▸ **Exercise inputs**:
<<<<

-- ==== Sys2Proof/Machine/Access.lean ====
section
/-! DEFINITION. Management access: what a register reads as, the effect of a write of each register (R13 to R20), the gate of the
clock domains (R488 to R494), the window port (R586 to R592), and the paths that reach them: the barrier's register requests
(R584), the vendor CCI commands (R585) and DBGACC (R642). -/
namespace Sys2Proof.Machine

/-! ### Reading a register -/

/-- The logical slices that a physical slice serves. -/
def slicesOf (h : Hw) (phys : Nat) : List Nat := (List.range 16).filter (fun l => h.servedBy l == phys)

/-- A field of the domain that FC_DSEL selects; 0 for a reserved index (R455, R480). -/
def selField (h : Hw) (f : Dom → Nat) : Nat :=
  match selDom h with
  | some d => f (h.dom d)
  | none => 0

/-- What a field reads as: for the fields that show other state that state, else the value held. -/
def liveField (h : Hw) (f : Fld) (i : Nat) : Nat :=
  if f.id = F.SW_FREE_VAL.id then h.freeCells
  else if f.id = F.SW_QSTAT_ONCHIP.id then cellsOf (h.eq i).head + cellsOf (h.eq i).stage
  else if f.id = F.SW_QSTAT_SPILLING.id then b2n (h.eq i).spilling
  else if f.id = F.SW_QSTAT_DOMENE.id then b2n !(h.eq i).dome.isEmpty
  else if f.id = F.FC_STAT_LOGFULL.id then b2n (decide (1024 ≤ logCount h))
  else if f.id = F.FC_DSTAT_STATE.id then selField h (fun d => d.state)
  else if f.id = F.FC_DSTAT_APPLIED.id then selField h (fun d => d.applied)
  else if f.id = F.FC_DSTAT_FEV.id then selField h (fun d => b2n d.fev)
  else if f.id = F.FC_DSTAT_RCNT.id then selField h (fun d => d.rcnt)
  else if f.id = F.FC_DSTAT_WCNT.id then selField h (fun d => d.wcnt)
  else if f.id = F.CK_LTIME_LO_VAL.id then h.ck.ltime
  else if f.id = F.CK_LTIME_HI_VAL.id then h.ck.ltime / 2 ^ 32
  else if f.id = F.SL_TIME_LO_VAL.id then h.stime
  else if f.id = F.SL_TIME_HI_VAL.id then h.stime / 2 ^ 32
  else if f.id = F.CK_DOMSTAT_STATE.id then (if i = 0 then 0 else domState h i)
  else if f.id = F.CK_DOMSTAT_FREQ.id then domFreq h i
  else if f.id = F.TS_SHCRED_VAL.id then (Int.tdiv (h.cred i) 16000 % 2 ^ 32).toNat
  else if f.id = F.TS_DEFICIT_VAL.id then h.deficit i
  else if f.id = F.BD_TTSTAT_STATE.id then ttState (h.ent (h.fget F.BD_TTCMD_TID 0))
  else if f.id = F.HD_SLSTAT_RQDEPTH.id then ((slicesOf h i).map (fun l => (h.retryQ l).length)).sum
  else if f.id = F.HD_SLSTAT_OPEN.id then (h.hd.txns.filter (fun x => (slicesOf h i).contains (x.1 / 64))).length
  else if f.id = F.DT_CFG_MAXLVL.id then h.maxLevel
  else h.fget f i

/-- R18: what a read of a field returns: WO and W1S fields read 0. -/
def fldRead (h : Hw) (f : Fld) (i : Nat) : Nat :=
  match f.acc with
  | .wo | .w1s => 0
  | _ => liveField h f i % 2 ^ f.width

/-- R16, R18: the word that a register reads as; reserved bits read 0. -/
def readWord (r : Reg) (i : Nat) (h : Hw) : Nat := (r.flds.map (fun f => fldRead h f i * 2 ^ f.lo)).sum

/-- R18: the RC fields of a register are cleared after a read. -/
def clearRc (r : Reg) (i : Nat) (h : Hw) : Hw :=
  let h1 := r.flds.foldl (fun h f => if f.acc = .rc then h.fset f i 0 else h) h
  if r.addr = R.LT_ERRCNT.addr then h1.fset F.LT_STAT_SAT i 0 else h1

/-- The _LO registers of the 64-bit pairs (R20); each _HI lies 4 bytes above. -/
def loRegs : List Reg :=
  [R.ID_SERIAL_LO, R.WIN_ADDR_LO, R.CK_LTIME_LO, R.LT_UPAT_LO, R.LT_BITCNT_LO, R.SL_PLANDIG_LO, R.SL_TIME_LO,
   R.SW_RTDATA_LO, R.AG_VADDR_LO, R.DM_RBASE_LO, R.DD_SCRPOS_LO, R.DT_DIRDATA_LO]

/-- Whether a register is the low half of a pair. -/
def isLo (r : Reg) : Bool := loRegs.any (fun l => l.addr == r.addr)

/-- Whether a register is the high half of a pair. -/
def isHi (r : Reg) : Bool := loRegs.any (fun l => l.addr + 4 == r.addr)

/-- R15, R18, R20: the read of a register block at an address: its word; a read of _LO captures _HI, and the next read of _HI
returns the capture. -/
def regRead (addr : Nat) (h : Hw) : Nat × Hw :=
  match findReg addr with
  | none => (0, h)
  | some (r, i) =>
    let w := readWord r i h
    let h1 := clearRc r i h
    if isLo r then
      let hi := ((findReg (addr + 4)).map (fun x => readWord x.1 x.2 h)).getD 0
      (w, { h1 with mg := { h1.mg with shadow := Store.put h1.mg.shadow (addr + 4) hi } })
    else if isHi r then
      match Store.get? h.mg.shadow addr with
      | some v => (v, { h1 with mg := { h1.mg with shadow := Store.del h1.mg.shadow addr } })
      | none => (w, h1)
    else (w, h1)

/-! ### The window port's own registers -/

/-- Whether a burst runs (R600). -/
def Hw.winBusy (h : Hw) : Bool := h.flag F.WIN_CTRL_BUSY 0

/-- R590: a write of a window register discards a staged half. -/
def dropHalf (h : Hw) : Hw := { h with mg := { h.mg with half := none } }

/-- A WIN_DATA access ends with status OK. -/
def winAnswer (x : WinAcc) (data : Nat) (h : Hw) : Hw :=
  match x.src with
  | .cmd => h.emit (.mgmt x.path x.write 0 data)
  | .regreq =>
    let h1 := { h with bc := { h.bc with reqs := h.bc.reqs.drop 1 } }
    barSend true 0x24 ([BitVec.ofNat 8 (byteAt (h.bc.reqs.headD []) 1), 0] ++ toLE data 4 ++ [0]) h1
  | .cci => h.emit (.cciRsp x.path 0 ([0, 0, 0, 0] ++ if x.write then [] else (toLE data 4).map (fun b => b.toNat)))
  | .tap => { h with dt := { h.dt with res := (0, data) } }

/-- R591, R592: ABORT while BUSY is 1: no later beat is issued, and reads that wait for a word that is never staged end with 0. -/
def winAbort (h : Hw) : Hw :=
  match h.mg.burst with
  | none => h
  | some b =>
    let dead := fun (x : WinAcc) => decide (b.issued ≤ x.word / b.wpb)
    let h1 := { h with mg := { h.mg with burst := some { b with beats := b.issued },
                                         waiting := h.mg.waiting.filter (fun x => !dead x) } }
    (h.mg.waiting.filter dead).foldl (fun h x => winAnswer x 0 h) h1

/-- R590 to R592: a write of WIN_CTRL. -/
def winCtrlWrite (p : Path) (w : Nat) (h : Hw) : Hw :=
  if h.winBusy then (if fldOf F.WIN_CTRL_ABORT w = 1 then winAbort h else h)
  else
    let h1 := writeReg R.WIN_CTRL 0 w { h with mg := { h.mg with half := none, burst := none } }
    let n := h1.fget F.WIN_CTRL_BURST 0
    if fldOf F.WIN_CTRL_START w = 1 ∧ n ≠ 0 then
      let dir := h1.flag F.WIN_CTRL_DIR 0
      let h2 := (h1.fset F.WIN_CTRL_STATUS 0 0).fset F.WIN_CTRL_ERRBEAT 0 0
      let b := Burst.mk dir (n + 1) (h1.fget F.WIN_CTRL_SIZE 0 + 1) 0 0 0 0 p
      { h2 with mg := { h2.mg with burst := some b } }.fset F.WIN_CTRL_BUSY 0 (b2n !dir)
    else h1

/-! ### Writing a register -/

/-- Whether a pair takes a write of one of its halves at instance `i` (R303, R408, R592); the pairs that software only reads do not. -/
def pairTakes (p : Path) (lo : Nat) (i : Nat) (h : Hw) : Bool :=
  if lo = R.WIN_ADDR_LO.addr then !h.winBusy
  else if lo = R.LT_UPAT_LO.addr then !h.flag F.LT_CTRL_EN i
  else if lo = R.DM_RBASE_LO.addr then p == .turret && !h.flag F.DM_RCFG_EN i
  else lo == R.SW_RTDATA_LO.addr

/-- R20: a write of _LO stages the low half; a staged half of the window port is discarded (R590). -/
def stageLo (p : Path) (r : Reg) (addr i w : Nat) (h : Hw) : Hw :=
  if pairTakes p r.addr i h then
    let h1 := { h with mg := { h.mg with staged := Store.put h.mg.staged addr w } }
    if r.addr = R.WIN_ADDR_LO.addr then dropHalf h1 else h1
  else h

/-- R20: a write of _HI commits the staged _LO and the written _HI as one update; with none staged the _LO is kept. -/
def commitHi (p : Path) (r : Reg) (addr i w : Nat) (h : Hw) : Hw :=
  if pairTakes p (r.addr - 4) i h then
    let h1 := match Store.get? h.mg.staged (addr - 4), findReg (addr - 4) with
      | some v, some (l, j) => writeReg l j v { h with mg := { h.mg with staged := Store.del h.mg.staged (addr - 4) } }
      | _, _ => h
    let h2 := writeReg r i w h1
    if r.addr = R.WIN_ADDR_HI.addr then dropHalf h2 else h2
  else h

/-- A register that takes writes from Turret alone. -/
def turretOnly (p : Path) (r : Reg) (i w : Nat) (h : Hw) : Hw := if p = .turret then writeReg r i w h else h

/-- Writes in block ID (R577, R599). -/
def writeId (p : Path) (r : Reg) (i w : Nat) (m : Mach) : Mach :=
  if r.addr = R.WIN_CTRL.addr then m.onHw (winCtrlWrite p w)
  else if r.addr = R.ID_MGCTRL.addr then (if m.hw.inHold then m else m.onHw (turretOnly p r i w))
  else if r.addr = R.ID_LDCMD.addr ∧ fldOf F.ID_LDCMD_GO w = 1 then
    ldGo p (fldOf F.ID_LDCMD_OP w) (fldOf F.ID_LDCMD_SLOT w) m
  else m.onHw (writeReg r i w)

/-- GO of CK_RSTCMD by its SCOPE (R505). -/
def rstCmd (p : Path) (scope inst : Nat) (m : Mach) : Mach :=
  rstGo p scope inst (match scope with
    | 0 => rstModule
    | 1 => rstFabric
    | 2 => rstPort inst
    | 3 => rstTenant inst
    | 4 => rstChannel inst
    | 5 => rstSpire inst
    | 6 => rstEngine inst
    | _ => fun m => m.onHw (rstResult 1)) m

/-- R639: CK_THCFG takes a write from Turret that leaves no CRIT below its WARN. -/
def thcfgWrite (p : Path) (w : Nat) (h : Hw) : Hw :=
  let h1 := turretOnly p R.CK_THCFG 0 w h
  if h1.fget F.CK_THCFG_TFPCRIT 0 < h1.fget F.CK_THCFG_TFPWARN 0 ∨
      h1.fget F.CK_THCFG_DIMMCRIT 0 < h1.fget F.CK_THCFG_DIMMWARN 0 then h
  else h1

/-- Writes in block CK (R502 to R507, R638). -/
def writeCk (p : Path) (r : Reg) (i w : Nat) (m : Mach) : Mach :=
  if r.addr = R.CK_PWRCMD.addr then (if fldOf F.CK_PWRCMD_WAKE w = 1 then m.onHw (pwrcmdWake p) else m)
  else if r.addr = R.CK_RSTCMD.addr ∧ fldOf F.CK_RSTCMD_GO w = 1 then
    rstCmd p (fldOf F.CK_RSTCMD_SCOPE w) (fldOf F.CK_RSTCMD_INST w) m
  else if r.addr = R.CK_THCFG.addr then m.onHw (thcfgWrite p w)
  else m.onHw (writeReg r i w)

/-- FC_ALM_CTRL (R470, R479): a changed SWLVL is sent, and ARM arms the alarm. -/
def almCtrlWrite (w : Nat) (h : Hw) : Hw :=
  let old := h.fget F.FC_ALM_CTRL_SWLVL 0
  let h1 := writeReg R.FC_ALM_CTRL 0 w h
  let h2 := if fldOf F.FC_ALM_CTRL_ARM w = 1 then h1.fset F.FC_ALM_CTRL_ARMED 0 1 else h1
  if h2.fget F.FC_ALM_CTRL_SWLVL 0 = old then h2 else almLevel (fldOf F.FC_ALM_CTRL_SWLVL w) h2

/-- FC_DCMD (R480): RELEASE, REARM and CLRCNT. -/
def dcmdWrite (w : Nat) (h : Hw) : Hw :=
  let h1 := if fldOf F.FC_DCMD_RELEASE w = 1 then fcRelease h else h
  let h2 := if fldOf F.FC_DCMD_REARM w = 1 then fcRearm h1 else h1
  if fldOf F.FC_DCMD_CLRCNT w = 1 then fcClrcnt h2 else h2

/-- Writes in block FC (R476 to R480). -/
def writeFc (r : Reg) (i w : Nat) (h : Hw) : Hw :=
  if r.addr = R.FC_ALM_CTRL.addr then almCtrlWrite w h
  else if r.addr = R.FC_DCMD.addr then dcmdWrite w h
  else if r.addr = R.FC_LOGRD.addr then logrdWrite w h
  else writeReg r i w h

>>>>

▸ **Task to complete**: Copy the lines above exactly. Start with the line containing "else if r.addr = R.ID_LDCMD.addr", end with the line containing "6 => rstEngine inst", and include both.

▸ **Exercise answer**:
  else if r.addr = R.ID_LDCMD.addr ∧ fldOf F.ID_LDCMD_GO w = 1 then
    ldGo p (fldOf F.ID_LDCMD_OP w) (fldOf F.ID_LDCMD_SLOT w) m
  else m.onHw (writeReg r i w)

/-- GO of CK_RSTCMD by its SCOPE (R505). -/
def rstCmd (p : Path) (scope inst : Nat) (m : Mach) : Mach :=
  rstGo p scope inst (match scope with
    | 0 => rstModule
    | 1 => rstFabric
    | 2 => rstPort inst
    | 3 => rstTenant inst
    | 4 => rstChannel inst
    | 5 => rstSpire inst
    | 6 => rstEngine inst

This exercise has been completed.